Amiga, Atari and Mac Classic Mouse - retronicdesign/USBJoystickAdapter_v3.2 GitHub Wiki
Amiga Mouse pinout
PIN | FUNCTION |
---|---|
1 | V-Pulse |
2 | H-Pulse |
3 | VQ-Pulse |
4 | HQ-Pulse |
5 | Button 3 (M) *some 3rd party models |
6 | Button 1 (L) |
7 | +5v |
8 | Gnd |
9 | Button 2 (R) |
Atari Mouse pinout
PIN | FUNCTION |
---|---|
1 | X1-Pulse |
2 | X2-Pulse |
3 | Y1-Pulse |
4 | Y2-Pulse |
5 | Button 3 (M) *some 3rd party models |
6 | Button 1 (L) |
7 | +5v |
8 | Gnd |
9 | Button 2 (R) |
Mac Classic Mouse pinout*
PIN | FUNCTION |
---|---|
1 | Chassis Gnd |
2 | +5v |
3 | Gnd |
4 | X2-Pulse |
5 | X1-Pulse |
6 | nc |
7 | Button |
8 | Y2-Pulse |
9 | Y1-Pulse |
*Need a D-SUB 9 gender changer to operate
Theory of operation
Our D-SUB 9 joystick adapter can also operate as an HID standard mouse. These 3 mices despite their different pinouts have a common operation method. They all use rotary encoder outputs to feed the host computer their delta displacement horizontaly and vertically from the ball movement.
Rotary encoders in their minimal configuration require 3 elements;
- A rotating disk with slots punched at regular interval on the outer edge. Slots shoud be placed at an interval the same lenght as their opening size. (50% duty-cycle) The more the slots, higher will be the movement reading precision.

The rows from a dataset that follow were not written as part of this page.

-- ==== Sys2Proof/Tests/Slice0.lean ====
section
/-! SUPPORT. Tests on small states: the well-formedness smoke test, the manual's worked examples, and for every statement with
hypotheses a state and operands that meet them, clause by clause. -/

open Sys2Proof Sys2Proof.Machine

namespace Sys2Proof.Tests

/-! ### Small states -/

/-- An item tag, class byte 0x30 (section 4.8). -/
def item (n : Nat) : TagCode := BitVec.ofNat 96 (0x30 * 2 ^ 88 + n)

/-- A marker tag under the default marker class. -/
def marker (x : SectionId) : TagCode := markerTag 0xE1 x

/-- A reference tag under the default reference class. -/
def reference (n : Nat) : TagCode := BitVec.ofNat 96 (0xE2 * 2 ^ 88 + n)

/-- A section record. -/
def sec (id : SectionId) (side : Side) (level : Nat) (st : SectionState) : Section :=
  ⟨id, side, level, 0, st, .unknown, false, false, false, false, none, []⟩

/-- A holdings record with key 10 times its number. -/
def holding (n : Nat) (home : SectionId) (status : ItemStatus) (mark : Mark) : Holding := ⟨item n, 10 * n, home, status, mark⟩

/-- A clean read entry of sweep 5. -/
def read (p : Port) (tag : TagCode) (raw : Nat) : ReadEntry := ⟨p, tag, raw, some 5, false, false, none⟩

/-- An OPEN sighting of item `n` with one candidate. -/
def sighting (slot n : Nat) (ref : Option Nat) (x : SectionId) (score : Nat) : Sighting :=
  ⟨slot, item n, ref, [⟨x, score, 150, 4⟩], 4, 480, none, 0, false⟩

/-- An open-section list entry. -/
def openSec (x : SectionId) (stage : CloseStage) : OpenSection := ⟨x, stage, ⟨0, 0, 0, 0, 0⟩, none⟩

/-- A running generator with the given count, its next start due. -/
def running (n : Nat) : GenState := ⟨n, .running, some 0⟩

/-- SCANNING at pass clock 500: port 2 faces the OPEN section 301, section 302 is OPEN and left at 50, 303 is UNVISITED. -/
def scan : State := { State.reset with
  tst :=
    ⟨[holding 1 301 .shelved .unseen, holding 2 301 .shelved .placed, holding 3 302 .reference .disposed, holding 4 303 .shelved .sighted],
      [sec 301 .left 3 .opened, { sec 302 .left 3 .opened with unfacedSince := some 50 }, sec 303 .left 3 .unvisited,
        sec 304 .left 3 .closed, sec 701 .right 3 .unvisited]⟩
  mfu := { Mfu.reset with ports := Mfu.reset.ports.set 2 ⟨some 301, 9, false, .reverse⟩ }
  sru := { Sru.reset with openList := [openSec 301 .faced, openSec 302 .quiet] }
  swg := { Swg.reset with genA := running 6, genB := running 6 }
  psc := { Psc.reset with state := .scanning, clock := 500 } }

/-- A state with one read waiting at its port. -/
def withRead (e : ReadEntry) (s : State) : State := { s with piq := s.piq.set e.port { s.piq[e.port] with queue := [e] } }

/-- A state with the given sighting table. -/
def withTable (table : List Sighting) (s : State) : State := { s with spe := { s.spe with table := table } }

/-- A state with one management frame waiting. -/
def withFrame (kind : Byte) (payload : List Byte) (s : State) : State := { s with ulp := { s.ulp with mgmt := [⟨kind, 7, payload⟩] } }

/-- A state in the given pass state. -/
def inState (x : PassState) (s : State) : State := { s with psc := { s.psc with state := x } }

/-- A state with `n` records in the report queue. -/
def withReports (n : Nat) (s : State) : State :=
  { s with ulp := { s.ulp with reports := List.replicate n ⟨.activity 3 5 2, 0⟩ } }

/-- A state with the given item of work in hand at SPE. -/
def working (w : Work) (s : State) : State := { s with spe := { s.spe with work := w } }

/-- A list of 96 items, the capacity of a placement list. -/
def fullList : List Item := List.replicate 96 ⟨none, item 9, none, 3, none, .firm⟩

/-- A state whose sections have the given placement list. -/
def withLists (list : List Item) (s : State) : State :=
  { s with tst := { s.tst with sections := s.tst.sections.map (fun y => { y with list := list }) } }


/-! ### Well-formed commands: one ill-formed term for each check -/

theorem test_frontEndFrame_without_bytes_is_refused : (Instr.frontEndFrameJudged 0 []).wf = false := by decide
theorem test_uplinkFrame_without_bytes_is_refused : (Instr.uplinkFrameJudged []).wf = false := by decide
theorem test_quietClose_of_no_section_id_is_refused :
    (Instr.quietClose 4096).wf = false ∧ (Instr.quietClose 4095).wf = true := by decide +kernel

/-! ### The manual's worked examples -/

/-- R192: over the nine bytes 0x31 to 0x39 the register ends at 0x29B1. -/
theorem test_crc_over_the_nine_digits : crc16 [0x31, 0x32, 0x33, 0x34, 0x35, 0x36, 0x37, 0x38, 0x39] = 0x29B1#16 := by decide +kernel

/-- Section 1.3, Stamp reconstruction, worked. -/
theorem test_stamp_reconstruction :
    rebuildSweep none 2 = none ∧ rebuildSweep (some 2) 2 = some 2 ∧ rebuildSweep (some 2) 254 = none ∧
    rebuildSweep (some 257) 255 = some 255 ∧ rebuildSweep (some 257) 1 = some 257 ∧ rebuildSweep (some 257) 253 = none ∧
    rebuildSweep (some 259) 0 = some 256 := by decide +kernel

/-- Section 1.4, Queue behaviour, worked: the last row for port 6, and for port 7 without the read SPE takes. -/
theorem test_queue_behaviour :
    let reads (n : Nat) (p : Port) (s : State) : State := (List.replicate n (read p (item 1) 200)).foldl State.arrive s
    let follows (b : Bool) (s : State) : State := { s with piq := s.piq.set 6 { s.piq[6] with follows := b } }
    let t := { follows true State.reset with spe := { Spe.reset with work := .waitPlace ⟨1, .unknown⟩ } }
    let u := qholdAssertStep (reads 1 6 (reads 3 7 (reads 34 6 t)))
    let v := reads 2 6 (follows false (reads 5 6 u))
    v.piq[6].queue.length = 2 ∧ v.piq[6].counters = ⟨34, 3, 5, 32⟩ ∧ v.piq[6].episode = false ∧
    v.piq[7].queue.length = 3 ∧ v.piq[7].counters = ⟨3, 0, 0, 0⟩ ∧ v.ulp.alerts = [.portOverflow 6] := by decide +kernel

/-- Section 1.2, Sweep timeline, INTERLEAVED: the A start of sweep 3 at 83 ms, A's period 25 ms. -/
theorem test_interleaved_start_with_period_25 :
    let s : State := { State.reset with
      params := { Params.default with periodA := 25, sweepMode := .interleaved }
      swg := { Swg.reset with runMode := .interleaved, genA := ⟨3, .running, some 83⟩, lastB := some 2 }
      ulp := { Ulp.reset with now := 83 } }
    let t := s.attemptStart .a
    t.swg.genA = ⟨4, .running, some 108⟩ ∧ t.swg.bStarts = [⟨95, 3, 12⟩] ∧
    t.links[(0 : Link)].sending = some ⟨3, 11⟩ ∧ t.links[(2 : Link)].sending = none := by decide +kernel

/-- Section 2.1, Conversion examples. -/
theorem test_conversion_examples :
    convert 0 1024 137 = 137 ∧ convert 45 1638 45 = 0 ∧ convert 45 1638 46 = 2 ∧ convert 127 4095 100 = 0 ∧
    convert 127 4095 128 = 4 ∧ convert 127 4095 200 = 255 ∧ convert (-128) 512 255 = 192 := by decide +kernel

/-- Section 2.5, Worked calibration: ports 0, 3, 4, 5, 6 and 7 of the table (their means given by sums of 16, 16, 15, 16 reads). -/
theorem test_worked_calibration :
    let port (ns nc fs fc : Nat) : Int × Nat × CalStatus :=
      let c := { ScuPort.reset with nearSum := ns, nearCount := nc, farSum := fs, farCount := fc }.outcome 16 200 80
      (c.offset, c.gain, c.status)
    port (140 * 16) 16 (20 * 16) 16 = (-60, 1024, .ok) ∧ port 2722 16 1421 15 = (45, 1638, .ok) ∧
    port (185 * 15) 15 (70 * 16) 16 = (-7, 1069, .ok) ∧ port (230 * 16) 16 (225 * 16) 16 = (127, 4095, .clamped) ∧
    port (146 * 7) 7 (61 * 14) 14 = (0, 1024, .failed) ∧ port (250 * 16) 16 (10 * 16) 16 = (-128, 512, .clamped) := by
  decide +kernel

/-- Section 4.8, Load 1: DUPLICATE, 3 stored, table count 3. -/
theorem test_load_sections_reports_the_duplicate :
    let r := storeBlock testSection [] [⟨210, 0, 4⟩, ⟨211, 0, 4⟩, ⟨630, 1, 4⟩, ⟨211, 0, 3⟩] 0
    (r.2.2, r.2.1, r.1.length) = (.duplicate, 3, 3) := by decide +kernel

/-- Section 4.8, Load 3: BAD-CLASS, 5 stored, table count 5. -/
theorem test_load_holdings_reports_the_class :
    let r := storeBlock (testHolding Params.default) []
      [⟨item 1, 100, 210, 1⟩, ⟨item 2, 105, 210, 3⟩, ⟨item 3, 200, 211, 2⟩, ⟨item 4, 300, 212, 1⟩, ⟨item 5, 400, 999, 1⟩,
        ⟨marker 6, 410, 212, 1⟩] 0
    (r.2.2, r.2.1, r.1.length) = (.badClass, 5, 5) := by decide +kernel

/-- Section 5.9, Worked scoring: the strengths of the four reads. -/
theorem test_worked_scoring_strengths :
    convert 45 1638 150 = 168 ∧ convert 30 1100 120 = 97 ∧ convert 45 1638 158 = 181 ∧ convert 45 1638 141 = 154 := by
  decide +kernel

/-- Section 5.9, Candidate replacement: the three reads, and the last two of them with Z PLACED in 211. -/
theorem test_candidate_replacement :
    let z (list : List Candidate) (p : Option (SectionId × Confidence)) : Sighting := ⟨0, item 1, none, list, 5, 0, p, 0, false⟩
    let c (x n : Nat) : Candidate := ⟨x, n, 0, 0⟩
    let r (x w : Nat) : ItemRead := ⟨item 1, x, w, 0, 0⟩
    (z [c 210 90, c 211 40, c 212 40] none).scored (r 213 35) = none ∧
    (z [c 210 90, c 211 40, c 212 40] none).scored (r 213 60) = some [c 210 90, c 211 40, c 213 60] ∧
    (z [c 210 90, c 211 40, c 213 60] none).scored (r 212 45) = some [c 210 90, c 213 60, c 212 45] ∧
    marginOf [c 210 90, c 213 60, c 212 45] = 30 ∧
    (z [c 210 90, c 211 40, c 212 40] (some (211, .firm))).scored (r 213 60) = some [c 210 90, c 211 40, c 213 60] ∧
    (z [c 210 90, c 211 40, c 213 60] (some (211, .firm))).scored (r 212 45) = none := by decide +kernel
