-- ==== Sys2Proof/Machine/Queue.lean ====
section
/-! DEFINITION. The message queue operations (`43_message_queue.md`). None of them touches the ring
registers or `S` (`40_ring_buffer.md` R108). -/

namespace Sys2Proof.Machine

/-- Q_EVICT's effect (R192): drop the oldest descriptor. -/
def State.evict (s : State) : State := s.setQueue s.queue.tail

/-- Q_ENQUEUE (R190): append, after evicting the oldest when the queue is full. -/
def State.enqueue (d : Descriptor) (s : State) : State :=
  let room := if s.queue.length = s.config.Q then s.evict else s
  room.setQueue (room.queue ++ [d])

/-- The sentinel, "no message available" (`10_state.md` R35). -/
def sentinel : OutputMessage where
  protocol := .unknown
  length := 0
  valid := false
  reason := .noMessage
  data := []

/-- The output message of a descriptor: its span is copied out of `S` now, while `valid` and
`reason` are those of the framing (R194; `70_reset_and_hazards.md` R270). -/
def State.materialise (s : State) (d : Descriptor) : OutputMessage where
  protocol := d.protocol
  length := d.length
  valid := d.valid
  reason := d.reason
  data := s.span d.start d.length

/-- Q_DEQUEUE (R194): the oldest message, or the sentinel, and the state without it. -/
def State.dequeue (s : State) : OutputMessage × State :=
  match s.queue with
  | [] => (sentinel, s)
  | d :: rest => (s.materialise d, s.setQueue rest)

/-- Q_ENQUEUE(d), R190. A descriptor's `start` is a ring index (`10_state.md` R29; log entry 8).
DESIGN CHOICE (log entry 22): every other field is taken as it stands. A descriptor that R29, R31 or
R32 says there is none of, such as a framing error with a length above 0, is queued like any other;
the spec gives no effect of such a call, and no scan pass makes one. -/
def execQEnqueue (d : Descriptor) (s : State) : Host.Outcome State Fault Refusal :=
  if d.start < s.config.N then .next (s.enqueue d) else .refused .ringIndexOutOfRange

/-- Q_EVICT(), R192, which requires a descriptor to evict. -/
def execQEvict (s : State) : Host.Outcome State Fault Refusal :=
  if 1 ≤ s.queue.length then .next s.evict else .refused .evictFromEmptyQueue

/-- Q_DEQUEUE(), R194. -/
def execQDequeue (s : State) : Host.Outcome State Fault Refusal :=
  .next (s.dequeue.2.returning (.message s.dequeue.1))

/-- Q_HAS(), R196. -/
def execQHas (s : State) : Host.Outcome State Fault Refusal :=
  .next (s.returning (.bit s.msgReady))

end Sys2Proof.Machine
end

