/-- A stream of words is the encoding of its decoding. -/
theorem flatMap_encode_decode (ws : List CommandWord) :
    ((ws.map decode).flatMap fun i => (encode i).getD []) = ws := by
  rw [List.flatMap_map]
  simp only [encode_decode, Option.getD_some]
  exact List.flatMap_singleton' ws

/-! ## A step on a word at the head of the stream (R70, R73) -/

theorem decode_wf (w : CommandWord) : (decode w).wf = true := by
  rcases decode_cases w with h | h | h | h <;> rw [h] <;> rfl

theorem step_of_command {s : State} {w : CommandWord} {rest : List HostInput}
    (h : s.inbox = .command w :: rest) : step s = exec (decode w) (s.setInbox rest) := by
  simp only [step, State.fetch, h]

theorem step_of_idle {s : State} (h : s.inbox = []) : step s = .next s := by
  simp only [step, State.fetch, h]

theorem step_of_overlap {s : State} {w₁ w₂ : CommandWord} {rest : List HostInput}
    (h : s.inbox = .overlapping w₁ w₂ :: rest) : step s = .refused .overlappingCommands := by
  simp only [step, State.fetch, h]

/-- The three commands other than PUSH have an effect that does not read the data field. -/
theorem exec_decode_of_op_ne_push {op : BitVec 2} (hop : op ≠ 0b00#2) (x y : Byte) (s : State) :
    exec (decode (commandWord op x)) s = exec (decode (commandWord op y)) s := by
  rcases op_cases op with rfl | rfl | rfl | rfl
  · exact absurd rfl hop
  · rw [decode_hasMessageWord, decode_hasMessageWord]; rfl
  · rw [decode_nextMessageWord, decode_nextMessageWord]; rfl
  · rw [decode_resetWord, decode_resetWord]; rfl

/-! ## The obligations -/

/-- Settles O3: each instruction by its words, each word by its two fields. -/
theorem decodeAndEncodeAgree : Obligations.DecodeAndEncodeAgree := by
  unfold Obligations.DecodeAndEncodeAgree
  exact ⟨fun _ _ => map_decode_of_encode, fun _ => exists_word_of_expand, encode_decode,
    flatMap_encode_decode⟩

/-- Settles O1: each word is the join of its two fields, which select the row. -/
theorem decodeReadsTheSpecsWords : Obligations.DecodeReadsTheSpecsWords := by
  unfold Obligations.DecodeReadsTheSpecsWords
  exact ⟨decode_pushWord 0x24, decode_pushWord 0xD3, decode_pushWord 0x00, decode_pushWord 0xFF,
    decode_hasMessageWord 0x00, decode_hasMessageWord 0xA5, decode_nextMessageWord 0x00,
    decode_resetWord 0x00, decode_resetWord 0xFF⟩

/-- Settles O2: the match under the mask leaves only the row's own words. -/
theorem opcodeMapByMatchAndMask : Obligations.OpcodeMapByMatchAndMask := by
  unfold Obligations.OpcodeMapByMatchAndMask
  intro w
  refine ⟨fun h => ?_, fun h => ?_, fun h => ?_, fun h => ?_⟩
  · exact (congrArg decode (eq_commandWord_of_match h)).trans (decode_pushWord _)
  · exact (congrArg decode (eq_commandWord_of_match h)).trans (decode_hasMessageWord _)
  · exact (congrArg decode (eq_commandWord_of_match h)).trans (decode_nextMessageWord _)
  · exact (congrArg decode (eq_commandWord_of_match h)).trans (decode_resetWord _)

/-- Settles O4: both steps run the same command on the same state. -/
theorem ignoredFieldHasNoEffect : Obligations.IgnoredFieldHasNoEffect := by
  unfold Obligations.IgnoredFieldHasNoEffect
  refine ⟨decode_pushWord, fun op x y s rest hop h => ?_⟩
  calc step s = exec (decode (commandWord op x)) (s.setInbox rest) := step_of_command h
    _ = exec (decode (commandWord op y)) (s.setInbox rest) := exec_decode_of_op_ne_push hop x y _
    _ = step (s.setInbox (.command (op ++ y) :: rest)) :=
      (step_of_command (State.setInbox_inbox s _)).symm

/-- Settles O7: the three forms of the host's oldest input. -/
theorem stepRunsTheDecodedCommand : Obligations.StepRunsTheDecodedCommand := by
  unfold Obligations.StepRunsTheDecodedCommand
  exact ⟨fun _ w _ h => ⟨decode_wf w, step_of_command h⟩, fun _ => step_of_idle,
    fun _ _ _ _ => step_of_overlap⟩

end Sys2Proof.Machine
end

section
/-! SUPPORT. The header word as a number and as the image of its fields (`30_encoding.md` R76, R81;
`10_state.md` R31, R33). -/

namespace Sys2Proof.Machine

/-! ## The word as a number -/

/-- Joining two bit vectors places the first above the bits of the second. -/
theorem toNat_append_eq_add {m n : Nat} (x : BitVec m) (y : BitVec n) :
    (x ++ y).toNat = x.toNat * 2 ^ n + y.toNat := by
  rw [BitVec.toNat_append, ← Nat.shiftLeft_add_eq_or_of_lt y.isLt, Nat.shiftLeft_eq]

theorem toNat_headerWord {m : OutputMessage} (h : m.length ≤ 1029) :
    (headerWord m).toNat =
      (protocolCode m.protocol).toNat * 2 ^ 22 + (if m.valid then 1 else 0) * 2 ^ 21 +
        (reasonCode m.reason).toNat * 2 ^ 18 + m.length := by
  have hlength : m.length % 2 ^ 11 = m.length := Nat.mod_eq_of_lt (by omega)
  have hvalid : (BitVec.ofBool m.valid).toNat = if m.valid then 1 else 0 := by
    cases m.valid <;> rfl
  simp only [headerWord, toNat_append_eq_add, hvalid, BitVec.toNat_ofNat, hlength]
  omega
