-- ==== Sys2Proof/Decode.lean ====
section
/-! DEFINITION. The decoder (30_encoding.md R70 to R75, R80, R89), total on every word of every port and rejecting by name, and the encoder beside it, written from the table of R74. -/

namespace Sys2Proof

/-- Why a `CMD` word selects no operation (30_encoding.md R80). -/
inductive Reject
  /-- A bit of `RSV` (31:6) is set. -/
  | reservedBits
  /-- `OP` is 0x0 or 0x7 to 0xF. -/
  | reservedOp
  /-- `DIR != 0b00` on an operation without a direction. -/
  | dirNotAllowed
  /-- `DIR` is 0b00 or 0b11 on `REGISTER_CALLBACK`, or 0b00 on `DISABLE`. -/
  | dirNotLegal
deriving DecidableEq, Repr

/-- `OP`, bits 3:0 of a `CMD` word (R71). -/
def opField (w : BitVec 32) : BitVec 4 := w.extractLsb' 0 4

/-- `DIR`, bits 5:4 of a `CMD` word (R71). -/
def dirField (w : BitVec 32) : BitVec 2 := w.extractLsb' 4 2

/-- `RSV`, bits 31:6 of a `CMD` word (R71). -/
def rsvField (w : BitVec 32) : BitVec 26 := w.extractLsb' 6 26

/-- An operation that takes no direction: `DIR` must be 0b00 (R74). -/
def withoutDir (w : BitVec 32) (i : Instr) : Except Reject Instr :=
  if dirField w = 0b00#2 then .ok i else .error .dirNotAllowed

/-- `REGISTER_CALLBACK`: `DIR` is 0b01 or 0b10 (R74). -/
def decodeRegisterCallback (w : BitVec 32) : Except Reject Instr :=
  if dirField w = 0b01#2 then .ok .registerCallbackTx
  else if dirField w = 0b10#2 then .ok .registerCallbackRx
  else .error .dirNotLegal

/-- `DISABLE`: `DIR` is 0b01, 0b10 or 0b11 (R74). -/
def decodeDisable (w : BitVec 32) : Except Reject Instr :=
  if dirField w = 0b01#2 then .ok .disableTx
  else if dirField w = 0b10#2 then .ok .disableRx
  else if dirField w = 0b11#2 then .ok .disableBoth
  else .error .dirNotLegal

/-- A `CMD` word, by its fields (R71, R74, R80). -/
def decodeCmd (w : BitVec 32) : Except Reject Instr :=
  if rsvField w ≠ 0#26 then .error .reservedBits
  else if opField w = 0x1#4 then withoutDir w .configure
  else if opField w = 0x2#4 then decodeRegisterCallback w
  else if opField w = 0x3#4 then withoutDir w .send
  else if opField w = 0x4#4 then withoutDir w .receive
  else if opField w = 0x5#4 then decodeDisable w
  else if opField w = 0x6#4 then withoutDir w .getConfig
  else .error .reservedOp

/-- `dir` of an `EVT_DMA` word: 0 = `TX`, 1 = `RX` (R75). -/
def dmaDirField (w : BitVec 33) : Dir := if w.getLsbD 32 then .rx else .tx

/-- `st` of an `EVT_DMA` word (R75). -/
def dmaStatusField (w : BitVec 33) : Word := w.extractLsb' 0 32

/-- The operation a word on a port selects. Only a `CMD` word can be rejected (R75, R80). -/
def decode : Arrival → Except Reject Instr
  | .cmd w => decodeCmd w
  | .evtIrq r => .ok (.irq r)
  | .evtDma w => .ok (.dmaDone (dmaDirField w) (dmaStatusField w))

/-- `dir` as its bit (R75). -/
def Dir.bit : Dir → BitVec 1
  | .tx => 0#1
  | .rx => 1#1

/-- The word of each operation, from the full command words of R74 and the event formats of R75. -/
def encode : Instr → Arrival
  | .configure => .cmd 0x00000001#32
  | .registerCallbackTx => .cmd 0x00000012#32
  | .registerCallbackRx => .cmd 0x00000022#32
  | .send => .cmd 0x00000003#32
  | .receive => .cmd 0x00000004#32
  | .disableTx => .cmd 0x00000015#32
  | .disableRx => .cmd 0x00000025#32
  | .disableBoth => .cmd 0x00000035#32
  | .getConfig => .cmd 0x00000006#32
  | .irq r => .evtIrq r
  | .dmaDone d st => .evtDma (d.bit ++ st)

/-- The arrival a table row's word stands for. The port is told by the row's width (log 7): up to 8 bits is `EVT_IRQ` (4 bits in one byte), up to 32 is `CMD`, more is `EVT_DMA` (33 bits in five bytes). -/
def tableArrival (nbits w : Nat) : Arrival :=
  if nbits ≤ 8 then .evtIrq (BitVec.ofNat 4 w)
  else if nbits ≤ 32 then .cmd (BitVec.ofNat 32 w)
  else .evtDma (BitVec.ofNat 33 w)

/-- How many bits the port of a table row's word carries. -/
def tablePortWidth (nbits : Nat) : Nat :=
  if nbits ≤ 8 then 4 else if nbits ≤ 32 then 32 else 33

/-- The instruction the decoder reads from a table row's word; none where it rejects the word or the port cannot carry it. -/
def decodeTableWord (nbits w : Nat) : Option Instr :=
  if w < 2 ^ tablePortWidth nbits then
    match decode (tableArrival nbits w) with
    | .ok i => some i
    | .error _ => none
  else none

end Sys2Proof
end

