/-- 41_configure.md R101: an illegal bit depth or channel count leaves everything but `RES` as it was. -/
def Obligations.ConfigureRejectsArguments : Prop :=
  ∀ s : State,
    ((s.x1 ≠ 16#32 ∧ s.x1 ≠ 24#32 ∧ s.x1 ≠ 32#32) ∨ (s.x2 ≠ 1#32 ∧ s.x2 ≠ 2#32)) →
    exec .configure s = .next { s with res := 1#32, trace := s.trace ++ [.result .invalidConfig] }

/-- 41_configure.md R103, 93 U1: a divisor failure after the quiesce. The rule draws `cfg`; the free value and the counter of draws that give the draw are the model's form (log 20, log 5). -/
def Obligations.ConfigureDivisorFailure : Prop :=
  ∀ (s : State) (divisor : Nat),
    (s.x1 = 16#32 ∨ s.x1 = 24#32 ∨ s.x1 = 32#32) → (s.x2 = 1#32 ∨ s.x2 = 2#32) →
    divisor = s.params.clockSourceHz / (2 * s.x1.toNat * s.x0.toNat) →
    s.x0 = 0#32 ∨ divisor < 2 ∨ 1023 < divisor →
    exec .configure s = .next { s with
      ctl := { tx := { s.ctl.tx with chanEn := false, fifoIe := false, ovrIe := false }
               rx := { s.ctl.rx with chanEn := false, fifoIe := false, ovrIe := false } }
      cfgValid := false
      cfg := Config.cfgDraw s.draws
      draws := s.draws + 1
      res := 1#32
      trace := s.trace ++ [.result .invalidConfig] }

/-- 41_configure.md R107: a second successful `CONFIGURE` with the same operands emits the same events and leaves the same state. -/
def Obligations.ConfigureIdempotent : Prop :=
  ∀ (s t : State) (new : List Event), exec .configure s = .next t → t.res = 0#32 → t.trace = s.trace ++ new →
    exec .configure t = .next { t with trace := t.trace ++ new }

/-- 41_configure.md R109, 47_query.md R165: after a successful `CONFIGURE`, `GET_CONFIG` returns exactly the values passed in. -/
def Obligations.ConfigureThenGetConfig : Prop :=
  ∀ s : State, (s.x1 = 16#32 ∨ s.x1 = 24#32 ∨ s.x1 = 32#32) → (s.x2 = 1#32 ∨ s.x2 = 2#32) → s.x0 ≠ 0#32 →
    2 ≤ s.params.clockSourceHz / (2 * s.x1.toNat * s.x0.toNat) →
    s.params.clockSourceHz / (2 * s.x1.toNat * s.x0.toNat) ≤ 1023 →
    ∃ t u, exec .configure s = .next t ∧ exec .getConfig t = .next u ∧ t.res = 0#32 ∧ u.res = 0#32 ∧
      u.x3 = s.x0 ∧ u.x4 = s.x1 ∧ u.x5 = s.x2

/-- 60_exceptions.md R193, 30_encoding.md R88: `CONFIGURE` with the stored values, as a resume issues it, succeeds and restores the same configuration and clock. -/
def Obligations.ResumeRestoresConfiguration : Prop :=
  ∀ s : State, CoreInvariant s → s.cfgValid = true →
    ∃ t, exec .configure { s with
        x0 := s.cfg.sampleRate, x1 := s.cfg.bitDepth, x2 := s.cfg.channelCount } = .next t ∧
      t.res = 0#32 ∧ t.cfg = s.cfg ∧ t.cfgValid = true ∧ t.clkDiv = s.clkDiv ∧ t.wss = s.wss ∧
      t.clkEn = true ∧ t.achievedBclk = s.achievedBclk ∧ t.clkWarn = s.clkWarn ∧
      (∀ d, (t.ctl.get d).wlen = s.cfg.bitDepth.setWidth 6 ∧ (t.ctl.get d).chanEn = false ∧
        (t.ctl.get d).fifoIe = false ∧ (t.ctl.get d).ovrIe = false) ∧ t.ch = s.ch ∧ t.cb = s.cb

/-- 70_reset_and_hazards.md R210: `CONFIGURE` on a running channel leaves `running` stale, and the next pump-mode or DMA-mode arm does not enable the hardware channel. -/
def Obligations.ConfigureLeavesRunningStale : Prop :=
  ∀ (s t : State) (d : Dir), exec .configure s = .next t → t.res = 0#32 → (s.ch.get d).running = true →
    (t.ch.get d).running = true ∧ (t.ctl.get d).chanEn = false ∧
    ∀ (b l : Word) (u : State), exec (armInstr d) { t with x0 := b, x1 := l } = .next u →
      (u.ctl.get d).chanEn = false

- Two sensors (installed half the lenght of a slot from each other (90 degrees in phase)
- Two light sources coupled with each sensor to "see" the slot opening.
Let's name one sensor A and the other one B. Because each are installed half the lenght of a slot from the other, first sensor to change its status will determine the direction the disk is rotating. To calculate displacement, each change in A and B gives 1/2 the lenght of a slot width. This is called a quadrature output. Note that sensibility can be adjusted via software to increment/decrement the delta displacement for each detected movement.
There are two assemblies like this in a mouse, one for the horizontal and one for the vertical displacement of the ball.
Real-time software decoding technique
To simplify and accelerate delta calculations in software, a 4x4 state change table is used:
0 | 1 | 2 | 3 | |
---|---|---|---|---|
0 | 0 | 1 | -1 | X |
1 | -1 | 0 | X | 1 |
2 | 1 | X | 0 | -1 |
3 | X | -1 | 1 | 0 |
To use this state table, you have to combine A and B readings in a 2 bit value. LSB is A and MSB, B. Columns represent the actual value of the 2-bit readings while lines are the previous 2-bit reading state. For example, if you had A and B low (0) and you currently read A low and B high (2), delta displacement is -1. Note that X are impossible state change.
Our software uses state change interrupts to trigger this table pointing routine. Result is obtained in minimal CPU cycles. We store the displacement in delta accumulators so at the next USB polling, movements captured are transmitted to the host computer. Real-time capture combined with asychroneous data transmission.